Yep, HTML files are compressed / deflated in the zip directory, which results in larger size! (due to padding). For example:
Central directory entry #36:
---------------------------
There are an extra 16 bytes preceding this file.
EPUB/pr01s04.xhtml
offset of local header from start of archive: 4099690
(00000000003E8E6Ah) bytes
file system or operating system of origin: Unix
version of encoding software: 6.3
minimum file system compatibility required: MS-DOS, OS/2 or NT FAT
minimum software version required to extract: 2.0
compression method: deflated
compression sub-type (deflation): normal
file security status: not encrypted
extended local header: yes
file last modified on (DOS date/time): 2020 Jan 13 16:37:32
32-bit CRC value (hex): 9ac371eb
compressed size: 885 bytes
uncompressed size: 880 bytes
length of filename: 18 characters
length of extra field: 0 bytes
length of file comment: 0 characters
disk number on which file begins: disk 1
apparent file type: binary
Unix file attributes (100664 octal): -rw-rw-r--
MS-DOS file attributes (00 hex): none
There is no file comment.
Shouldn't the cover image be stored (and not deflated) in the zip because deflating it does not provide any benefit regarding size? and this independently of the fact that it is not encrypted.
Re. encrypted Codec files, I see then properly stored (not deflated) in the encrypted EPUBs generated by the LCP server.

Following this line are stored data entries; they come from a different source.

theorem Sys2Proof.Laws.Shape.cmdTagExpiry (node : Half) (tag : Byte) : Statement (.cmdTagExpiry node tag) :=
  fun _ _ h => nomatch h

theorem Sys2Proof.Laws.Shape.rcpXferData (src : Half) (chunk : BitVec 7) (bytes : List Byte) : Statement (.rcpXferData
    src chunk bytes) :=
  bodyIs_bound _ _ (by decide)

theorem Sys2Proof.Laws.Shape.recXferDataReceived (f : ImzRx) : Statement (.recXferDataReceived f) :=
  imzRx_bound _

theorem Sys2Proof.Laws.Shape.recXferEndReceived (f : ImzRx) : Statement (.recXferEndReceived f) :=
  imzRx_bound _

theorem Sys2Proof.Laws.Shape.recXferSendPace : Statement .recXferSendPace :=
  fun _ _ h => nomatch h

theorem Sys2Proof.Laws.Shape.memberLost (m : Fin 64) : Statement (.memberLost m) :=
  fun _ _ h => nomatch h

theorem Sys2Proof.Laws.Shape.mgrLost : Statement .mgrLost :=
  fun _ _ h => nomatch h

theorem Sys2Proof.Laws.Shape.syncInPulse (ok : Bool) : Statement (.syncInPulse ok) :=
  fun _ _ h => nomatch h

theorem Sys2Proof.Laws.Shape.syncInLoss : Statement .syncInLoss :=
  fun _ _ h => nomatch h

theorem Sys2Proof.Laws.Shape.syncOutPulse : Statement .syncOutPulse :=
  fun _ _ h => nomatch h

theorem Sys2Proof.Laws.Shape.timSet (src : Source) : Statement (.timSet src) :=
  fun _ _ h => nomatch h

theorem Sys2Proof.Laws.Shape.timSetAtPulse (src : Source) : Statement (.timSetAtPulse src) :=
  fun _ _ h => nomatch h

theorem Sys2Proof.Laws.Shape.lvnLinkTrained (lat : Nat) : Statement (.lvnLinkTrained lat) :=
  fun _ _ h => nomatch h

theorem Sys2Proof.Laws.Shape.lvnLaneDown (l : Fin 2) : Statement (.lvnLaneDown l) :=
  fun _ _ h => nomatch h

theorem Sys2Proof.Laws.Shape.lvnLaneRetrain (l : Fin 2) (ok : Bool) : Statement (.lvnLaneRetrain l ok) :=
  fun _ _ h => nomatch h

theorem Sys2Proof.Laws.Shape.lvHeartbeatSend : Statement .lvHeartbeatSend :=
  fun _ _ h => nomatch h

theorem Sys2Proof.Laws.Shape.lvHeartbeatReceived (d : List Byte) (ok : Bool) (age : Nat) : Statement
    (.lvHeartbeatReceived d ok age) :=
  bodyIs_bound _ _ (by decide)

theorem Sys2Proof.Laws.Shape.lvHelloSend : Statement .lvHelloSend :=
  fun _ _ h => nomatch h

theorem Sys2Proof.Laws.Shape.lvHelloReceived (d : List Byte) (ok : Bool) : Statement (.lvHelloReceived d ok) :=
  bodyIs_bound _ _ (by decide)

theorem Sys2Proof.Laws.Shape.roleNegotiation : Statement .roleNegotiation :=
  fun _ _ h => nomatch h

theorem Sys2Proof.Laws.Shape.peerWaitExpiry : Statement .peerWaitExpiry :=
  fun _ _ h => nomatch h

theorem Sys2Proof.Laws.Shape.epochBoundary (bytes : Nat) (frames : Nat) : Statement (.epochBoundary bytes frames) :=
  fun _ _ h => nomatch h

theorem Sys2Proof.Laws.Shape.lvEpochOpenReceived (n : Word) (base : Word) (t : Ts) (ok : Bool) : Statement
    (.lvEpochOpenReceived n base t ok) :=
  fun _ _ h => nomatch h

theorem Sys2Proof.Laws.Shape.lvDeltaReceived (recs : List Machine.LvRec) (bytes : Nat) (ok : Bool) : Statement
    (.lvDeltaReceived recs bytes ok) :=
  fun _ _ h => nomatch h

For the HTML files that are larger deflated than stored, this is an edge case triggered on small files (880 bytes here). We can live with that IMO.
I think that the culprit is in the encrypt
function:
...should be
file.StorageMethod = zip.NoCompression | 0
(i.e. never zip.Deflate | 8
)
...which is passed on AddResource
of epub.Writer
:
https://github.com/readium/readium-lcp-server/blob/a57a6e23294b05e9737f71df722745113aeb2da0/epub/writer.go#L43
Also, this call to w.AddResource
in writer.go
incorrectly uses res.StorageMethod
, I think:
https://github.com/readium/readium-lcp-server/blob/a57a6e23294b05e9737f71df722745113aeb2da0/epub/writer.go#L89
...instead, we should test if the ZIP entry is encrypted, and use store
instead of deflate
:
if encryption != nil {
if data, ok := encryption.DataForFile(file.Name); ok {
// use zip.NoCompression (0) instead of res.StorageMethod
}
}
Shouldn't the cover image be stored (and not deflated) in the zip because deflating it does not provide any benefit regarding size? and this independently of the fact that it is not encrypted.
Snippet from the full zipinfo
I provided in a previous comment:
EPUB/covers/9781449328030_lrg.jpg
compressed size: 607003 bytes
uncompressed size: 820269 bytes
Re. encrypted Codec files, I see then properly stored (not deflated) in the encrypted EPUBs generated by the LCP server.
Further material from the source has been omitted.